▶ _Collected data_
-- ==== Sys2Proof/Machine/Oscillator.lean ====
section
/-!
DEFINITION. The oscillator core (41_oscillator.md): the waveforms, the frame step of R240, and the OSC commands of 40_messages.md other
than SETPARAM. Expressions are evaluated in the order the rules write them (R11).
-/

namespace Sys2Proof.Machine

/-! ### Waveforms -/

/-- The PolyBLEP residual (R244). DESIGN CHOICE: where R244 gives none, the branches are taken as they are written, for an increment
that is not above 0 (log 29) and for the phase 1, which `pulseWave` can give it (log 35). -/
def blep (t dt : F64) : F64 :=
  if flt t dt then
    let x := fdiv t dt
    fsub (fsub (fadd x x) (fmul x x)) f1
  else if flt (fsub f1 dt) t then
    let x := fdiv (fsub t f1) dt
    fadd (fadd (fmul x x) (fadd x x)) f1
  else f0

/-- The asymmetric phase remap (R245). DESIGN CHOICE (log 35): R245 says that it is the identity at `s = 0.5`, but half of an odd
subnormal phase rounds; the formula is followed. -/
def remap (t s : F64) : F64 :=
  if flt t s then fdiv (fmul fHalf t) s else fadd fHalf (fdiv (fmul fHalf (fsub t s)) (fsub f1 s))

/-- R246. DESIGN CHOICE (log 35): R246 says +1 at the phase 0.5, but no law of R16 gives `F.cos` of PI; the value is the record's. -/
def pureSine (t : F64) : F64 := fneg (fCos (fmul fTwoPi t))

/-- The triangle of R246 and R249. -/
def triWave (t : F64) : F64 := if flt t fHalf then fsub (fmul f4 t) f1 else fsub f3 (fmul f4 t)

/-- The range [-1, 1] of the hybrid sine (R246). -/
def hybridInRange (y : F64) : Bool := fle fNeg1 y && fle y f1

/-- R246's range, imposed on whatever the free value is, and the two values section O5 of 95_test_vectors.md gives as exact. DEDUCED
(log 26). -/
def openHybrid (k x : F64) : F64 :=
  if feq x k then f1
  else if isZero x then f0
  else if hybridInRange (Config.openHybrid k x) then Config.openHybrid k x
  else f0

/-- R246: the quotient, in [-1, 1]. No law of R16 keeps `F.tanh(OSC_HYBRID_K)` from 0; the quotient is then no number, and the
value is a free one in the range (log 26). -/
def hybridSine (k t : F64) : F64 :=
  let x := fmul k (triWave t)
  let y := fdiv (fTanh x) (fTanh k)
  if hybridInRange y then y else openHybrid k x

/-- The purity blend (R247). -/
def sineMix (k purity t : F64) : F64 :=
  fadd (fmul purity (pureSine t)) (fmul (fsub f1 purity) (hybridSine k t))

/-- The asymmetry attenuation (R248). DESIGN CHOICE (log 35): R256 says that it is above 0, but it rounds to 0 for extreme constants;
the formula is followed. -/
def attenuation (ratio s : F64) : F64 :=
  fsub f1 (fmul (fsub f1 (fdiv f1 ratio)) (fabs (fsub (fmul f2 s) f1)))

/-- R248. -/
def sineWave (c : OscCfg) (t s purity : F64) : F64 :=
  fmul (attenuation c.attRatio s) (sineMix c.hybridK purity (remap t s))

/-- R249. -/
def sawWave (t dt : F64) : F64 := fsub (fsub (fmul f2 t) f1) (blep t dt)

/-- R249. DESIGN CHOICE (log 35): `u` can round to exactly 1, for which R244 gives no residual; its branches are
then taken as they are written, the second of which gives +1. -/
def pulseWave (t dt pw : F64) : F64 :=
  let naive := if flt t pw then f1 else fNeg1
  let d := fsub t pw
  let u := if flt d f0 then fadd d f1 else d
  fsub (fadd naive (blep t dt)) (blep u dt)

/-! ### Slew, increment, advance -/

/-- R250. -/
def slewAlpha (fs fc : F64) : F64 :=
  if feq fc f0 then f0 else clamp (fsub f1 (fExp (fdiv (fneg (fmul fTwoPi fc)) fs))) f0 f1

/-- R251. -/
def slew (y x alpha : F64) : F64 :=
  if feq alpha f1 then x else if feq alpha f0 then y else fadd y (fmul alpha (fsub x y))

/-- R252. -/
def phaseIncrement (fs f d : F64) : F64 := fdiv (fmul f (fPow f2 (fdiv d f1200))) fs

/-- The range [0, 1) of a phase (10_state.md R55). -/
def phaseInRange (p : F64) : Bool := fle f0 p && flt p f1

/-- The formula of R253: the sum, less its floor from 1 on. -/
def wrapPhase (phase dt : F64) : F64 :=
  let p := fadd phase dt
  if fle f1 p then frac p else p

/-- R253's range, imposed on whatever the free value is. -/
def openPhase (phase dt : F64) : F64 := if phaseInRange (Config.openPhase phase dt) then Config.openPhase phase dt else f0

/-- R253: the formula, and its result is in [0, 1), the invariant that wins (C5 of 90_conflicts.md). DESIGN CHOICE (log 29): where
the formula gives no value in that range, for a sum that is negative or not finite, the new phase is a free value in it. -/
def advance (phase dt : F64) : F64 := if phaseInRange (wrapPhase phase dt) then wrapPhase phase dt else openPhase phase dt

/-- R243: the rising edge of the sync input. -/
def syncEdge (prev cur : F64) : Bool := fle prev f0 && flt f0 cur

/-- The two outputs before muting (R242). -/
def oscMix (mode : Waveform) (l : OscLatch) (sine saw tri pulse : F64) : F64 × F64 :=
  match mode with
  | .sine => (fmul l.sineLevel sine, f0)
  | .saw => (fmul l.sawLevel saw, f0)
  | .tri => (fmul l.triLevel tri, f0)
  | .pulse => (fmul l.pulseLevel pulse, f0)
  | .multi =>
    (fadd (fmul l.sineLevel sine) (fmul l.sawLevel saw), fadd (fmul l.triLevel tri) (fmul l.pulseLevel pulse))

/-! ### The frame step -/

/-- A processed frame (R240). -/
def oscProcess (g : BlockCfg) (i : Nat) (u : Osc) : Osc :=
  let f := aval (frequencyParam u.cfg) u.reg.frequency u.ports.modFrequency i
  let d := aval (detuneParam u.cfg) u.reg.detune u.ports.modDetune i
  let pw := aval (pulseWidthParam u.cfg) u.reg.pulseWidth u.ports.modPulseWidth i
  let sym := aval (symmetryParam u.cfg) u.reg.symmetry u.ports.modSymmetry i
  let cur := portSample u.ports.sync i
  let t := if syncEdge u.prevSync cur then f0 else u.phase
  let dt := phaseIncrement g.fs f d
  let alpha := slewAlpha g.fs u.latch.slewCutoff
  let slewSaw := slew u.slewSaw (sawWave t dt) alpha
  let slewPulse := slew u.slewPulse (pulseWave t dt pw) alpha
  let mute := u.mute.step u.cfg.rampFrames
  let o := oscMix u.mode u.latch (sineWave u.cfg t sym u.latch.purity) slewSaw (triWave t) slewPulse
  { u with
    prevSync := cur
    slewSaw := slewSaw
    slewPulse := slewPulse
    mute := mute
    out0 := u.out0 ++ [fround (fmul o.1 mute.gain)]
    out1 := u.out1 ++ [fround (fmul o.2 mute.gain)]
    phase := advance t dt }

/-- The frame step: a frozen or faulted frame outputs +0 and changes no state (R241). -/
def oscFrame (g : BlockCfg) (i : Nat) (u : Osc) : Osc :=
  if processed u.common u.mute then oscProcess g i u else { u with out0 := u.out0 ++ [0], out1 := u.out1 ++ [0] }

/-! ### Commands -/

/-- SETWAVEFORM (R188): a mode above 4 is ignored. -/
def execSetWaveformOsc (inst : BitVec 4) (mode : U32) (s : State) : Result :=
  .next (s.onOsc inst fun u =>
    match waveformOf mode with
    | some m => { u with mode := m }
    | none => u)

/-- RESETPHASE (R189). -/
def execResetPhaseOsc (inst : BitVec 4) (s : State) : Result :=
  .next (s.onOsc inst fun u => { u with phase := f0 })

/-- RESYNC (R192): both slew states, for a finite value. -/
def execResyncOsc (inst : BitVec 4) (v : F64) (s : State) : Result :=
  .next (s.onOsc inst fun u => if isFinite v then { u with slewSaw := v, slewPulse := v } else u)

/-- SETDORMANT (R203, R204). -/
def execSetDormantOsc (inst : BitVec 4) (flag : U32) (s : State) : Result :=
  .next (s.onOsc inst fun u =>
    let v := { u with mute := u.mute.setDormant (flagOf flag) }
    if u.mute.wakes (flagOf flag) then { v with prevSync := f0, slewSaw := f0, slewPulse := f0 } else v)

end Sys2Proof.Machine
end

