-- ==== Sys2Proof/Machine/Oscilloscope.lean ====
section
/-!
DEFINITION. The oscilloscope capture engine (46_scope.md): the ring, the trigger search, the capture of R384, the frame step of R380, and
the SCOPE commands of 40_messages.md other than SETPARAM.
-/

namespace Sys2Proof.Machine

/-! ### The buffered view (R381) -/

/-- The ring position of view index `k` in a ring of `2N` samples of which the `l` before `w` are buffered. -/
def ringPosition (n w l k : Nat) : Nat := (w + 2 * n - l + k) % (2 * n)

/-- The buffered samples of one channel, oldest first. -/
def bufferedView (n w l : Nat) (buf : Samples) : Samples :=
  (List.range l).map fun k => buf.getD (ringPosition n w l k) 0

/-! ### The trigger search (R385, R386) -/

/-- A rising edge of the Y view at `j`: `Yv[j-1] < lev ≤ Yv[j]` (R385). -/
def risingEdge (yv : Samples) (lev : F64) (j : Nat) : Bool :=
  flt (widen (yv.getD (j - 1) 0)) lev && fle lev (widen (yv.getD j 0))

/-- The search's countdown and the candidates accepted so far. -/
structure Search where
  holdoff : Nat
  found : List Nat
  deriving DecidableEq, Repr

/-- One scanned transition (R386): the countdown first, then the edge test. -/
def scanAt (yv : Samples) (lev : F64) (h : Nat) (r : Search) (j : Nat) : Search :=
  if r.holdoff - 1 = 0 ∧ risingEdge yv lev j = true then ⟨max 1 h, r.found ++ [j]⟩ else ⟨r.holdoff - 1, r.found⟩

/-- The whole search: `j` from 1 to `L - N` in increasing order, the countdown starting at 0 (R385, R386). DESIGN CHOICE (log 35): R396
says that two candidates are found from `N = 960` on, but R385's range, which is followed, can hold one at 960. -/
def searchTriggers (yv : Samples) (lev : F64) (h n l : Nat) : Search :=
  (List.range' 1 (l - n)).foldl (scanAt yv lev h) ⟨0, []⟩

/-! ### Choosing a trigger (R387 to R389) -/

/-- The smallest integer at or above `d / p` for `p ≥ 1`. -/
def ceilDiv (d : Int) (p : Nat) : Int := -((-d) / (p : Int))

/-- The predicted absolute position (R388). -/
def predicted (a0 : Int) (firstCandidate : Nat) (anchor : U64) (period : Nat) : Int :=
  (anchor.toNat : Int) + max 1 (ceilDiv (a0 + (firstCandidate : Int) - (anchor.toNat : Int)) period) * (period : Int)

/-- The candidate whose absolute position is nearest `pred`, the earlier on a tie (R388). -/
def nearest (a0 pred : Int) : Nat → List Nat → Nat
  | best, [] => best
  | best, j :: js =>
    if (a0 + (j : Int) - pred).natAbs < (a0 + (best : Int) - pred).natAbs then nearest a0 pred j js
    else nearest a0 pred best js

/-- The chosen trigger of a non-empty candidate list `j :: js` (R387, R388). -/
def chooseTrigger (a0 : Int) (anchor : Option U64) (period : Option Nat) (j : Nat) (js : List Nat) : Nat :=
  match anchor, period with
  | some a, some p => nearest a0 (predicted a0 j a p) j js
  | _, _ => j

/-! ### The capture (R384) -/

/-- What a capture decides before it extracts the window. -/
structure Decision where
  triggered : Bool
  start : Nat
  valid : Nat
  anchor : Option U64
  period : Option Nat
  deriving DecidableEq, Repr

/-- R384: the window's start and valid count and the new trigger state. -/
def decideCapture (n l : Nat) (a0 : Int) (anchor : Option U64) (period : Option Nat) (found : List Nat) : Decision :=
  match found with
  | [] => { triggered := false, start := l - n, valid := n, anchor := none, period := none }
  | [j] =>
    { triggered := true, start := j, valid := n, anchor := some (BitVec.ofInt 64 (a0 + (j : Int))), period := period }
  | j :: j' :: js =>
    let t := chooseTrigger a0 anchor period j (j' :: js)
    { triggered := true, start := t, valid := n / (j' - j) * (j' - j), anchor := some (BitVec.ofInt 64 (a0 + (t : Int)))
      period := some (j' - j) }

/-- The window of `n` samples from `start`, padded past `valid` with the last valid sample (R390). -/
def extractWindow (n start valid : Nat) (view : Samples) : Samples :=
  (List.range n).map fun k => view.getD (start + if k < valid then k else valid - 1) 0

/-- The capture's decision for an instance, with the search's final countdown. -/
def Scope.decision (u : Scope) : Decision × Nat :=
  let r := searchTriggers (bufferedView u.n u.w u.filled u.bufY) u.latch.triggerLevel u.latch.hysteresis u.n u.filled
  (decideCapture u.n u.filled ((u.total.toNat : Int) - (u.filled : Int)) u.anchor u.period r.found, r.holdoff)

/-- The contents of the CAPTURE packet of a decision (R390, R391). -/
def Scope.window (d : Decision) (u : Scope) : Capture :=
  { triggered := d.triggered, valid := d.valid, n := u.n
    ys := extractWindow u.n d.start d.valid (bufferedView u.n u.w u.filled u.bufY)
    xs := extractWindow u.n d.start d.valid (bufferedView u.n u.w u.filled u.bufX) }

/-- R384: the packet emitted, the trigger state updated. -/
def Scope.capture (u : Scope) : Scope :=
  { u with
    anchor := u.decision.1.anchor
    period := u.decision.1.period
    holdoff := u.decision.2
    made := u.made ++ [u.window u.decision.1] }

/-- The CAPTURE packet of instance `k` (30_encoding.md R150). -/
def Capture.packet (rate : F64) (k : Nat) (c : Capture) : Instr :=
  .captureOutbound (BitVec.ofNat 4 k) c.triggered (countField c.valid) (countField c.n) rate c.ys c.xs

/-! ### The frame step (R380) -/

/-- The ring write of one frame. -/
def Scope.write (y x : F32) (u : Scope) : Scope :=
  { u with
    bufY := u.bufY.set u.w y
    bufX := u.bufX.set u.w x
    w := (u.w + 1) % (2 * u.n)
    filled := min (u.filled + 1) (2 * u.n)
    total := u.total + 1
    newCount := u.newCount + 1 }

/-- The frame step (R380, R393): a capture fires when N new samples have been written. -/
def scopeFrame (i : Nat) (u : Scope) : Scope :=
  if u.common.faulted then u
  else
    let v := u.write (fround (portSample u.inY i)) (fround (portSample u.inX i))
    if v.newCount = v.n then { v.capture with newCount := 0 } else v

/-! ### Commands -/

/-- R197: the window size clamped, ring and trigger state cleared. -/
def Scope.resize (v : U32) (u : Scope) : Scope :=
  let n := clampCount v u.cfg.nMin u.cfg.nMax
  { u with
    n := n, bufY := List.replicate (2 * n) 0, bufX := List.replicate (2 * n) 0
    w := 0, filled := 0, newCount := 0, total := 0, anchor := none, period := none, holdoff := 0 }

/-- SETBUFFERSIZE (R197). -/
def execSetBufferSizeScope (inst : BitVec 4) (size : U32) (s : State) : Result := .next (s.onScope inst (Scope.resize size))

/-- SETTRIGGERLEVEL (R200): the register of SETPARAM SCOPE pidx 0. -/
def execSetTriggerLevelScope (inst : BitVec 4) (level : F64) (s : State) : Result :=
  .next (s.onScope inst fun u => { u with reg := { u.reg with triggerLevel := level } })

end Sys2Proof.Machine
end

▶ _WORK INSTRUCTION_
Reproduce exactly the lines that run from the start of the records to the line with "fsub (fsub (fadd x x) (fmul x x)) f1", both included.

▶ _YOUR SOLUTION_
-- ==== Sys2Proof/Machine/Oscillator.lean ====
section
/-!
DEFINITION. The oscillator core (41_oscillator.md): the waveforms, the frame step of R240, and the OSC commands of 40_messages.md other
than SETPARAM. Expressions are evaluated in the order the rules write them (R11).
-/

namespace Sys2Proof.Machine

/-! ### Waveforms -/

/-- The PolyBLEP residual (R244). DESIGN CHOICE: where R244 gives none, the branches are taken as they are written, for an increment
that is not above 0 (log 29) and for the phase 1, which `pulseWave` can give it (log 35). -/
def blep (t dt : F64) : F64 :=
  if flt t dt then
    let x := fdiv t dt
    fsub (fsub (fadd x x) (fmul x x)) f1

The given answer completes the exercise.